Génesis Reasco

Personal information
- Full name: Génesis Rosangela Reasco Valdez
- Born: 18 July 1998 (age 27) Manabí, Ecuador

Sport
- Country: Ecuador
- Sport: Amateur wrestling
- Weight class: 76 kg
- Event: Freestyle

Medal record
Women's freestyle wrestling
Representing Ecuador
World Championships
| Gold medal – first place | 2025 Zagreb | 76 kg |
Pan American Championships
| Gold medal – first place | 2024 Acapulco | 76 kg |
| Silver medal – second place | 2019 Buenos Aires | 76 kg |
| Silver medal – second place | 2021 Guatemala City | 76 kg |
| Silver medal – second place | 2022 Acapulco | 76 kg |
| Bronze medal – third place | 2023 Buenos Aires | 76 kg |
| Bronze medal – third place | 2025 Monterrey | 76 kg |
Pan American Games
| Bronze medal – third place | 2023 Santiago | 76 kg |
South American Games
| Gold medal – first place | 2022 Asunción | 76 kg |
Bolivarian Games
| Silver medal – second place | 2022 Valledupar | 76 kg |
Grand Prix
| Gold medal – first place | 2025 Madrid | 76 kg |
| Silver medal – second place | 2026 Tirana | 76 kg |
| Bronze medal – third place | 2024 Budapest | 76 kg |

= Génesis Reasco =

Ecuadorian freestyle wrestler (born 1998)

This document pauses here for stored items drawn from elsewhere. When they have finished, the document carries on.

-- ==== Sys2Proof/Safety.lean ====
section
/-!
DEFINITION. What counts as a safe run, and the terms that claims use: runs, when a unit issues an instruction, what an
instruction leaves unchanged, and the invariants of the state.
-/

namespace Sys2Proof.Machine

/-! ### Runs -/

/-- The states that a run from a state passes through. -/
inductive Reaches : State → State → Prop where
  | start (s : State) : Reaches s s
  | step (s t u : State) : Reaches s t → step t = .next u → Reaches s u

/-- A run is safe when every state it reaches has a next one: it meets neither a fault nor a refusal. -/
def SafeFrom (s : State) : Prop := ∀ t, Reaches s t → ∃ u, step t = .next u

/-- The shared memory and the scratch memories of a team have the canonical form. -/
def Team.MemOk (t : Team) : Prop := Memory.wf t.cshMem = true ∧ ∀ m ∈ t.scrMem, Memory.wf m = true

/-- Memory, and every local memory, has its canonical form: addresses strictly rising, no cell equal to what an unlisted address reads as. -/
def State.MemOk (s : State) : Prop := Memory.wf s.mem = true ∧ ∀ t ∈ s.teams, t.MemOk

/-! ### Issuing -/

/-- Fibre i of a unit has a register r (R52, R55, R58, R59). -/
def Site.Has (x : Site) (i r : Nat) : Prop :=
  ∃ f, x.heat.fibre? i = some f ∧
    if r < 128 then f.slotOf r < f.regs.length
    else x.holdsX = true ∧ ∃ e l, x.xset? = some e ∧ e.regs[i]? = some l ∧ r - 128 < l.length

/-- Fibre i of a unit has a register r, and it holds a value (R67). -/
def Site.Knows (x : Site) (i r : Nat) : Prop := x.Has i r ∧ ∃ w, x.slot i r = .val w

/-- The unit x issues a batch of live fibres, of which `is` execute under a guard, and the registers that the instruction names are there
and, where it reads them, hold values (R34, R160, R185, R224). -/
structure Issues (s : State) (x : Site) (is : List Nat) (g : Guard) (us : List Use) : Prop where
  here : s.here = some x
  once : s.cur.batch.Nodup
  live : ∀ i ∈ s.cur.batch, (x.heat.fibre? i).isSome
  known : g = .always ∨ ∀ i ∈ s.cur.batch, x.Knows i 0
  executing : x.executing s.cur.batch g = is
  nonempty : is ≠ []
  fields : ∀ u ∈ us, ∀ i ∈ is, ∀ k < u.n, x.Has i (u.reg + k)
  values : ∀ u ∈ us, u.rd = true → ∀ i ∈ is, ∀ k < u.n, x.Knows i (u.reg + k)

/-- Of the package only teams and meets have changed, of them only the unit's own; of its team no other unit has (R120, R187). -/
structure Own (s t : State) (x y : Site) : Prop where
  here : t.site? s.cur.u = some y
  rest : t = { s with teams := t.teams, meets := t.meets }
  teams : ∀ id, id ≠ x.team.id → t.team? id = s.team? id
  meets : ∀ id, id ≠ x.team.meet → t.meet? id = s.meet? id
  units : ∀ w, w ≠ x.u.who → y.team.heat? w = x.team.heat? w

/-- Besides, of the team only the unit, the counters and the extended sets have changed, and of the unit only its fibres and what counts
its issues: no mask, no trap register, no write set, nothing of the team's storage, queues and operations. -/
structure Frame (s t : State) (x y : Site) : Prop extends Own s t x y where
  team : y.team = { x.team with heats := y.team.heats, pacer := y.team.pacer, counters := y.team.counters, xsets := y.team.xsets }
  heat : y.heat = { x.heat with fibres := y.heat.fibres, issued := y.heat.issued, run := y.heat.run, waiting := y.heat.waiting,
                                long := y.heat.long, tried := y.heat.tried }

/-- The fibres of the batch stand at the next instruction and wait for no baton, every other one is as it stood, and nothing else of a fibre but its
registers, its seed and the count of its last issue has changed (R34). -/
def Advanced (s : State) (x y : Site) : Prop :=
  ∀ i, y.heat.fibre? i = (x.heat.fibre? i).bind fun f =>
    (y.heat.fibre? i).map fun g =>
      { f with pc := if i ∈ s.cur.batch then f.pc + BitVec.ofNat 56 s.cur.len else f.pc, regs := g.regs, seed := g.seed, last := g.last,
               waits := if i ∈ s.cur.batch then false else f.waits }

/-- What an instruction writes in each executing fibre: a number to n registers from d, and where it has one a guard bit and the
generator's new state. -/
structure Effect where
  d    : Nat
  n    : Nat
  v    : Nat → Nat
  bit  : Option (Nat × (Nat → Bool)) := none
  seed : Option (Nat → Word) := none

/-- The predicate word of a fibre after an effect on a unit: the number written, if v0 is a destination, with the guard bit set or cleared. -/
def Effect.v0 (e : Effect) (x : Site) (i : Nat) : Slot :=
  let w : Slot := if e.d = 0 ∧ 0 < e.n then .val (wd (e.v i)) else x.slot i 0
  match e.bit with
  | none => w
  | some (g, b) => .val (setBit w.word g (b i))

/-- The executing fibres hold what an effect writes; no other register and no other generator has changed. -/
structure Wrote (x y : Site) (is : List Nat) (e : Effect) : Prop where
  result : ∀ i ∈ is, ∀ k < e.n, e.d + k ≠ 0 → y.slot i (e.d + k) = .val (wd (e.v i / 2 ^ (32 * k)))
  v0 : ∀ i ∈ is, y.slot i 0 = e.v0 x i
  others : ∀ i r, i ∉ is ∨ (r ≠ 0 ∧ (r < e.d ∨ e.d + e.n ≤ r)) → y.slot i r = x.slot i r
  seeds : ∀ i, y.seed i = match e.seed with
    | some f => if i ∈ is then f i else x.seed i
    | none => x.seed i

/-- An outcome is a next state in which the executing fibres hold an effect, the batch has advanced, and nothing else has changed. -/
def Computes (o : Out) (s : State) (x : Site) (is : List Nat) (e : Effect) : Prop :=
  ∃ t y, o = .next t ∧ Frame s t x y ∧ Advanced s x y ∧ Wrote x y is e

/-- The predicate word as a source. -/
def readV0 : Use := { reg := 0, n := 1, rd := true }

/-- A result of the type in D. -/
def toD (e : Ext) (v : Nat → Nat) : Effect := { d := e.d.toNat, n := e.ty.regs, v := v }

/-- A 32-bit result in D. -/
def toD32 (e : Ext) (v : Nat → Nat) : Effect := { d := e.d.toNat, n := 1, v := v }

/-- A 64-bit result in the pair D. -/
def toD64 (e : Ext) (v : Nat → Nat) : Effect := { d := e.d.toNat, n := 2, v := v }

/-- A result in a guard alone. -/
def toG (g : BitVec 8) (b : Nat → Bool) : Effect := { d := 0, n := 0, v := fun _ => 0, bit := some (g.toNat % 32, b) }

end Sys2Proof.Machine
end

Génesis Reasco (born 18 July 1998) is an Ecuadorian freestyle wrestler. She won the gold medal in the women's 76 kg event at the 2025 World Wrestling Championships held in Zagreb, Croatia. She also won the gold medal in the women's 76 kg event at the 2022 South American Games held in Asunción, Paraguay.

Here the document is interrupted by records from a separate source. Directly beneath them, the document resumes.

/-- What a mask operation does: the registers it names, the new value of mask D, whether its fibres wait on the mask, and whether fibres
that wait on it are released when it is empty (R36, R37, R215). -/
def maskResult (m : Mn) (e : Ext) (x : Site) (is : List Nat) : Option (List Use × Word × Bool × Bool) :=
  let old := x.heat.masks.getD (e.d.toNat % 16) 0
  match m with
  | .join => some ([], old &&& ~~~(slotMask is), true, true)
  | .leave => some ([], old &&& ~~~(slotMask is), false, true)
  | .waitm => some ([], old, true, false)
  | .mset => some (if e.osel = 0 then [readA e 1] else [], x.msetValue e is &&& x.heat.live, false, true)
  | _ => none

/-- Operations across the executing fibres (R218, R219), and the read of a mask (R215). -/
def crossResult (m : Mn) (e : Ext) (x : Site) (is : List Nat) : Option (List Use × Effect) :=
  match m with
  | .vote =>
    let ballot := x.ballot is (e.a.toNat % 32)
    some ([readV0, useD e 1], toD32 e fun _ =>
      match e.m1.toNat with
      | 0 => ballot
      | 1 => if ballot = 0 then 0 else 1
      | 2 => if ballot = (slotMask is).toNat then 1 else 0
      | _ => ((List.range 32).filter fun k => ballot.testBit k).length)
  | .shfl =>
    let b (i : Nat) : Nat := x.src32 i e
    let slot (i : Nat) : Nat :=
      match e.m1.toNat with
      | 0 => b i % 32
      | 1 => if b i ≤ i then i - b i else i
      | 2 => if i + b i < 32 then i + b i else i
      | _ => i ^^^ (b i % 32)
    some (uses2 e ++ readB e 1, toD e fun i => x.srcA (if slot i ∈ is then slot i else i) e)
  | .mget => some ([{ reg := e.a.toNat, n := 1, rd := false }],
      { d := e.a.toNat, n := 1, v := fun _ => (x.heat.masks.getD (e.d.toNat % 16) 0).toNat })
  | _ => none

/-- The slot that FORK gives the k-th executing fibre's new fibre: the k-th free one (R32, R217). -/
def Site.forkSlot (x : Site) (is : List Nat) (i : Nat) : Option Nat := x.heat.freeSlots[is.idxOf i]?

end Sys2Proof.Machine

section
open Sys2Proof Sys2Proof.Machine

/-- R211 to R213 and R56: BRA, CALL, CALL.W, BRX, CALLX, CALLX.W and RET. -/
def Obligations.TransfersOfControl : Prop :=
  ∀ (i : Instr) (s : State) (x : Site) (is : List Nat) (j : Jump), jumpResult i s x = some j → Issues s x is j.guard j.uses →
    (∀ k ∈ is, ∀ f, x.heat.fibre? k = some f → j.ok k f) → Jumps (exec i s) s x is j

/-- R36, R37 and R215: JOIN, LEAVE, WAITM and MSET. -/
def Obligations.MaskOperations : Prop :=
  ∀ (i : Instr) (m : Mn) (e : Ext) (s : State) (x : Site) (is : List Nat) (us : List Use) (w : Word) (waits frees : Bool), i.shape = .form m e →
    maskResult m e x is = some (us, w, waits, frees) → Issues s x is e.guard us →
    ∃ t y, exec i s = .next t ∧ Own s t x y ∧
      y.team = { x.team with heats := y.team.heats, pacer := y.team.pacer, counters := y.team.counters } ∧
      y.heat = { x.heat with
        fibres := y.heat.fibres, masks := x.heat.masks.set (e.d.toNat % 16) w, issued := x.heat.issued + 1, run := x.heat.run + 1,
        waiting := false, long := false, tried := false } ∧
      ∀ k, y.heat.fibre? k = (x.heat.fibre? k).map fun f =>
        { f with
          pc := Site.nextPc s k f
          waitOn :=
            if w = 0 then (if frees ∧ f.waitOn = some (e.d.toNat % 16) then none else f.waitOn)
            else if waits ∧ k ∈ is then some (e.d.toNat % 16) else f.waitOn
          last := x.lastOf s k f
          waits := Site.waitsOf s k f }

Reasco won the silver medal in her event at the 2022 Bolivarian Games held in Valledupar, Colombia. Reasco is also a six-time medalist, including gold, at the Pan American Wrestling Championships.

== Career ==

Reasco competed in the women's 76 kg event at the 2019 Pan American Games held in Lima, Peru. In 2020, she competed at the Pan American Wrestling Olympic Qualification Tournament held in Ottawa, Canada without qualifying for the 2020 Summer Olympics in Tokyo, Japan. She also failed to qualify for the Olympics at the World Olympic Qualification Tournament held in Sofia, Bulgaria.

Reasco won the silver medal in the women's 76 kg event at the 2021 Pan American Wrestling Championships held in Guatemala City, Guatemala. At the 2021 U23 World Wrestling Championships held in Belgrade, Serbia, she lost her bronze medal match in the women's 76 kg event. She also lost her bronze medal match in the women's 76 kg event at the 2022 World Wrestling Championships held in Belgrade, Serbia.

Reasco won the gold medal in her event at the 2022 South American Games held in Asunción, Paraguay. She defeated María Acosta of Venezuela in her gold medal match.

Reasco won one of the bronze medals in the women's 76 kg event at the 2023 Pan American Wrestling Championships held in Buenos Aires, Argentina. She was eliminated in her first match in the 76 kg event at the 2023 World Wrestling Championships held in Belgrade, Serbia. Reasco won one of the bronze medals in her event at the 2023 Pan American Games held in Santiago, Chile.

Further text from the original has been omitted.